Insurgent Transmissions: The Roof by Kamal Aljafari + Ambience by Wissam Aljafri

  • Bryant Lake Bowl
    810 West Lake St, Minneapolis, MN


  • 11/06/2024
  • 7pm

Event details

Insurgent Transmissions is a film series highlighting the varied Palestinian experience. Made by contemporary Palestinian makers, the films depict the many ways that Palestinians resist occupation in their daily lives and filmmaking practices. Beginning with Annemarie Jacir’s touching family drama, Wajib, the programming will unfold as a series of transmissions: Jacir chooses the second film, and each subsequent filmmaker will select the next film in the series. The films in Insurgent Transmissions highlight the works of contemporary Palestinian filmmakers, amplifying their voices through their films and the films they see as most urgent in this moment of cultural erasure and genocide.

This monthly series is presented by Mizna at Bryant Lake Bowl. Ticket fees go towards supporting the featured Palestinian filmmakers. Online tickets are $10, in-person tickets are sliding scale of $5–15. Additional opportunities to support urgent grassroots fundraisers in Gaza will be available at the screening.

NOVEMBER SCREENING

On November 6, 2024 at 7pm, join us for a screening of The Roof by Kamal Aljafari and Ambience by Wissam Aljafri. In addition to ticket fees going to support the featured Palestinian filmmakers, we will be raising money for Middle East Children’s Alliance’s efforts in Gaza, an initiative which has been responding to the urgent needs of Palestinian civilians in Gaza.

ABOUT THE FILMS

The Roof by Kamal Aljafari
This deceptively quiet film presents a portrait of Aljafari’s family in Ramleh and Jaffa that hovers between documentary and cinematic memoir, guided by a nimble camera moving calmly but ceaselessly around the rooms of homes inhabited, damaged and ruined. 

The title refers to the roof missing from the house where Aljafari’s family resettled in 1948, a home unfinished, an incomplete construction project.
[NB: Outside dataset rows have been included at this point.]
-- ==== Sys2Proof/Syntax.lean ====
section
/-! DEFINITION. The seven commands of the opcode map (rule R52), with their operands as the spec names
them. -/

namespace Sys2Proof

/-- A decoded command, one constructor per row of the opcode table (rules R2, R52). -/
inductive Instr where
  /-- CINIT: construct the cipher from base key, base IV and salt (rules R53, R75). -/
  | cinit (key iv salt : List Byte)
  /-- CENC: encrypt a frame (rules R54, R77). -/
  | cenc (data : List Byte)
  /-- CDEC: decrypt a frame (rules R54, R80). -/
  | cdec (data : List Byte)
  /-- BLOAD: load the reader's buffer (rules R54, R90). -/
  | bload (data : List Byte)
  /-- BREAD: read one bit field (rules R55, R56, R92). -/
  | bread (startBit : Int) (bitLength : Nat) (littleEndian : Bool)
  /-- STAT: read the STATUS register (rules R57, R110). -/
  | stat
  /-- RST: return to the reset state (rules R57, R111). -/
  | rst
  deriving DecidableEq, Repr

end Sys2Proof
end

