-- ==== Sys2Proof/Machine/Step.lean ====
section
/-! DEFINITION. One step of the machine, and how an instruction of the opcode table is placed before it. -/

namespace Sys2Proof.Machine

/-- One step: the host's next act at the ports, performed by the block (rules R18, R40, R41). -/
def step (s : State) : Host.Outcome State Fault Refusal := nextAct s

/-- `s` with the command frame of an opcode-table word as the host's next act: what loading a program is here
(assumption log 7). -/
def State.withFetchWord (s : State) (nbits w : Nat) : State :=
  { s with stream := .command (tableFrame nbits w) :: s.stream }

end Sys2Proof.Machine
end

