-- ==== Sys2Proof/Tests/Slice0.lean ====
section
/-! SUPPORT. The model's own tests: ill-formed terms, words written out from the encoding rules, the spec's vectors
one command at a time, and for each statement with hypotheses a witness that meets them. -/

namespace Sys2Proof.Tests

open Sys2Proof.Machine

/-! ### Helpers -/

/-- The newest response after an outcome. -/
def reply (o : Result) : Option Frame :=
  match o with
  | .next t => t.responses.head?
  | .fault _ => none
  | .refused _ => none

/-- The STATUS byte after an outcome. -/
def statusAfter (o : Result) : Option Byte :=
  match o with
  | .next t => some t.statusByte
  | .fault _ => none
  | .refused _ => none

/-- Key set A of spec file 95, section 2.2: base key, base IV, salt. -/
def keyA : List Byte :=
  [0x00, 0x01, 0x02, 0x03, 0x04, 0x05, 0x06, 0x07, 0x08, 0x09, 0x0a, 0x0b, 0x0c, 0x0d, 0x0e, 0x0f]
def ivA : List Byte :=
  [0x10, 0x11, 0x12, 0x13, 0x14, 0x15, 0x16, 0x17, 0x18, 0x19, 0x1a, 0x1b, 0x1c, 0x1d, 0x1e, 0x1f]
def saltA : List Byte := [0xa1, 0xb2, 0xc3, 0xd4, 0xe5, 0xf6]

/-- Key set A's salted values, as the spec prints them. -/
def cipherA : CipherUnit where
  skey := #v[0xa1, 0xb3, 0xc5, 0xd7, 0xe9, 0xfb, 0x06, 0x07, 0x08, 0x09, 0x0a, 0x0b, 0x0c, 0x0d, 0x0e, 0x0f]
  siv := #v[0xb1, 0xc3, 0xd5, 0xe7, 0xf9, 0x0c, 0x16, 0x17, 0x18, 0x19, 0x1a, 0x1b, 0x1c, 0x1d, 0x1e, 0x1f]

/-- Buffer X of spec file 95, section 2.4. -/
def bufX : List Byte :=
  [0xA5, 0x3C, 0x0F, 0xF0, 0x81, 0x7E, 0xC3, 0x5A, 0x96, 0x69, 0x12, 0x34, 0x56, 0x78, 0x9A, 0xBC, 0xDE, 0xF0,
    0x01, 0xFF]

/-- The 20 plaintext bytes 0x40 to 0x53 of section 2.3. -/
def plain20 : List Byte :=
  [0x40, 0x41, 0x42, 0x43, 0x44, 0x45, 0x46, 0x47, 0x48, 0x49, 0x4a, 0x4b, 0x4c, 0x4d, 0x4e, 0x4f, 0x50, 0x51,
    0x52, 0x53]

/-- Their ciphertext under key set A, as section 2.3 prints it. -/
def wire20 : List Byte :=
  [0x6d, 0x6c, 0x03, 0x6e, 0x69, 0xd7, 0x92, 0x65, 0x17, 0xe2, 0xe8, 0xee, 0x9b, 0x22, 0x31, 0x85, 0xed, 0xe1,
    0xc3, 0x25]

/-- Reset, then key set A constructed. -/
def keyed : State := { State.reset with cipher := some cipherA }
/-- Reset, then buffer X loaded. -/
def loaded : State := { State.reset with reader := some { buf := bufX } }
/-- Both. -/
def both : State := { keyed with reader := some { buf := bufX } }

/-! ### WellFormed: an ill-formed term for each check -/

theorem test_illformed_key_length : (Instr.cinit (List.replicate 256 0) [] []).wellFormed = false := by
  decide +kernel
theorem test_illformed_iv_length : (Instr.cinit [] (List.replicate 256 0) []).wellFormed = false := by
  decide +kernel
theorem test_illformed_salt_length : (Instr.cinit [] [] (List.replicate 256 0)).wellFormed = false := by
  decide +kernel
theorem test_illformed_start_low : (Instr.bread (-32769) 8 false).wellFormed = false := by decide
theorem test_illformed_start_high : (Instr.bread 32768 8 false).wellFormed = false := by decide
theorem test_illformed_bit_length : (Instr.bread 0 256 false).wellFormed = false := by decide
theorem test_wellformed_edges :
    (Instr.bread (-32768) 255 true).wellFormed = true ∧ (Instr.bread 32767 0 false).wellFormed = true ∧
    (Instr.cinit (List.replicate 255 0) [] (List.replicate 255 0)).wellFormed = true := by decide +kernel

/-! ### Decode: each constructor's frame, written out from rules R53 to R57 and the frames of file 95 -/

/-- P1: `01 10 10 06`, key, IV, salt. -/
theorem test_decode_cinit :
    decode ([0b00000001, 0b00010000, 0b00010000, 0b00000110] ++ keyA ++ ivA ++ saltA) =
      .ok (.cinit keyA ivA saltA) := by decide
/-- Rule R53: the lengths part the bytes, key first, then IV, then salt. -/
theorem test_decode_cinit_parts :
    decode [0x01, 0x02, 0x01, 0x03, 0x0A, 0x0B, 0x0C, 0x0D, 0x0E, 0x0F] =
      .ok (.cinit [0x0A, 0x0B] [0x0C] [0x0D, 0x0E, 0x0F]) := by decide
theorem test_decode_cenc : decode [0b00000010, 0x10, 0xFE] = .ok (.cenc [0x10, 0xFE]) := by decide
theorem test_decode_cdec : decode [0b00000011, 0x57, 0x56] = .ok (.cdec [0x57, 0x56]) := by decide
theorem test_decode_bload : decode [0b00000100, 0xA5, 0x3C] = .ok (.bload [0xA5, 0x3C]) := by decide
theorem test_decode_bload_empty : decode [0x04] = .ok (.bload []) := by decide
/-- File 95, section 2.4: `05 07 D8 20 01` is `BREAD 2008, 32, LE`. -/
theorem test_decode_bread :
    decode [0b00000101, 0b00000111, 0b11011000, 0b00100000, 0b00000001] = .ok (.bread 2008 32 true) := by decide
/-- `05 FF F8 10 00` is `BREAD -8, 16, BE`; `05 80 00 08 00` is `BREAD -32768, 8`; `05 7F FF 01 00` is
`BREAD 32767, 1`. -/
theorem test_decode_bread_signed :
    decode [0x05, 0xFF, 0xF8, 0x10, 0x00] = .ok (.bread (-8) 16 false) ∧
    decode [0x05, 0x80, 0x00, 0x08, 0x00] = .ok (.bread (-32768) 8 false) ∧
    decode [0x05, 0x7F, 0xFF, 0x01, 0x00] = .ok (.bread 32767 1 false) := by decide
theorem test_decode_stat : decode [0b00000110] = .ok .stat := by decide
theorem test_decode_rst : decode [0b00000111] = .ok .rst := by decide
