-- ==== Sys2Proof/Machine/Ops.lean ====
section
/-! DEFINITION. The operations every command and transaction shares: buffer memory, draws, the CORE's
accesses to its buffers and ROM, host faults, starting and finishing a command, and reset. -/

namespace Sys2Proof.Machine

/-! ## Buffer memory -/

/-- The byte written at `a` since reset, if one was (R39, R61). -/
def Memory.read : Memory → Nat → Option Byte
  | [], _ => none
  | (b, v) :: m, a => if b = a then some v else Memory.read m a

/-- The contents after writing `v` at `a`: the entry at `a` is replaced, or inserted in address order. -/
def Memory.write : Memory → Nat → Byte → Memory
  | [], a, v => [(a, v)]
  | (b, w) :: m, a, v =>
    if a < b then (a, v) :: (b, w) :: m
    else if b = a then (a, v) :: m
    else (b, w) :: Memory.write m a v

/-- The canonical form: addresses strictly rise, and all lie below the buffer's capacity. An unlisted
address holds no value, so no entry can repeat what an unlisted address reads as. -/
def Memory.wf (cap : Nat) (m : Memory) : Bool :=
  decide (m.Pairwise fun x y => x.1 < y.1) && m.all fun c => decide (c.1 < cap)

/-! ## Draws and the CORE's accesses -/

/-- A draw: this CORE's next free byte, and the state in which it has been taken (R61). That a draw is
numbered by its CORE and a counter is the model's form of it (log entries 5 and 27). -/
def State.draw (s : State) : Byte × State :=
  (Config.freeByte s.instIndex s.draws, { s with draws := s.draws + 1 })

/-- The byte a read of a buffer returns: the byte written there, or a fresh draw (R61, R89). -/
def State.byteOr (stored : Option Byte) (s : State) : Byte × State :=
  match stored with
  | some b => (b, s)
  | none => s.draw

/-- What a CORE step, or a part of one, answers. -/
abbrev Answer := Host.Outcome State Fault Refusal

/-- One part of a CORE step after another. -/
def andThen (r : Answer) (f : State → Answer) : Answer :=
  match r with
  | .next s => f s
  | .fault e => .fault e
  | .refused e => .refused e

/-- `IN[k]` (R10): a CORE read of IN_BUF, passed on to the rest of the step. -/
def withIn (k : Nat) (s : State) (f : Byte → State → Answer) : Answer :=
  if k < s.cfg.inCap then
    f (s.byteOr (s.inBuf.read k)).1 (s.byteOr (s.inBuf.read k)).2
  else .fault .inBufAddress

/-- `OUT[k] <- v` (R10): a CORE write to OUT_BUF. -/
def writeOut (k : Nat) (v : Byte) (s : State) : Answer :=
  if k < s.cfg.outCap then .next { s with outBuf := s.outBuf.write k v }
  else .fault .outBufAddress

/-- `B91_ENC_ROM[k]` (R31, R118), passed on to the rest of the step. -/
def withRom (k : Nat) (s : State) (f : Byte → Answer) : Answer :=
  match s.cfg.alphabet[k]? with
  | some b => f b
  | none => .fault .romIndex

/-! ## Host faults -/

/-- Membership of a reason in HOSTFAULT (R35). -/
def FaultSet.has (h : FaultSet) (r : HostFault) : Bool :=
  match r with
  | .writeWhileBusy => h.writeWhileBusy
  | .badAddress => h.badAddress
  | .badData => h.badData

/-- HOSTFAULT with one more reason; nothing removes a reason (R35). -/
def FaultSet.add (h : FaultSet) (r : HostFault) : FaultSet :=
  match r with
  | .writeWhileBusy => { h with writeWhileBusy := true }
  | .badAddress => { h with badAddress := true }
  | .badData => { h with badData := true }

/-- No reason recorded. -/
def FaultSet.empty : FaultSet := { writeWhileBusy := false, badAddress := false, badData := false }

/-- `raise HostFault(r)` (R146): the reason is recorded and the transaction has no other effect. -/
def raiseHostFault (r : HostFault) (s : State) : State :=
  { s with hostFault := s.hostFault.add r }

/-! ## Starting and finishing a command -/

/-- start_clear (R79). -/
def startClear (w : Word) (s : State) : State :=
  { s with
    cmd := w, status := busyStatus, outLen := 0, i := 0, o := 0, trimE := 0,
    accB := 0, accN := 0, pv := 0, pvValid := false }

/-- finish(e) (R81), which is also the entry of the CORE's only trap, a command error (R149): STATUS
records `e`, OUT_LEN is the output count or 0, and STATE becomes IDLE. -/
def finish (e : ErrCode) (s : State) : State :=
  { s with
    status := doneStatus e
    outLen := if e = .ok then s.o else 0
    seq := .idle }

/-- The start step of a legal command word, atomic with its CMD write (R77 to R80): refused while busy
(R78); otherwise the command state is cleared, a frame longer than IN_BUF finishes with CAPACITY, and
any other goes on as `dispatch` says. -/
def startCommand (w : Word) (dispatch : State → State) (s : State) : State :=
  if s.busy then raiseHostFault .writeWhileBusy s
  else if s.cfg.inCap < s.inLen.toNat then finish .capacity (startClear w s)
  else dispatch (startClear w s)

/-- The start step of an illegal command word (R68, R78, R80, R139). -/
def startIllegal (w : Word) (s : State) : State :=
  if s.busy then raiseHostFault .writeWhileBusy s
  else finish .illegalCommand (startClear w s)

/-! ## Reset -/

/-- The reset input (R158). It clears every register and leaves every buffer byte unwritten; it does not
clear HOSTFAULT, and the host, its schedule and the counter of draws are outside the CORE. -/
def resetInput (s : State) : State :=
  { s with
    cmd := 0, status := 0, inLen := 0, outLen := 0, seq := .idle, i := 0, o := 0, trimE := 0,
    pv := 0, pvValid := false, accB := 0, accN := 0, inBuf := [], outBuf := [] }

/-- Every run starts in the reset state of a well-formed configuration; any other is refused (R162). -/
def State.boot (p : Params) : Answer :=
  if h : p.wf = true then .next (State.resetWith ⟨p, h⟩) else .refused .illFormedConfig

end Sys2Proof.Machine
end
The use of stillness and off-screen space creates a sense of suspension, of time spent waiting, of aftermath, of lives lived elsewhere. 

Aljafari’s striking use of his “cast,” his family, reveals the influence of Bresson’s use of nonprofessional actors as models whose performances emanate from their presence, not from acting.

Ambience by Wissam Aljafri
Despite the noise and chaos of the refugee camp, two young Palestinian refugees discover a creative way to record music in order to meet a competition deadline.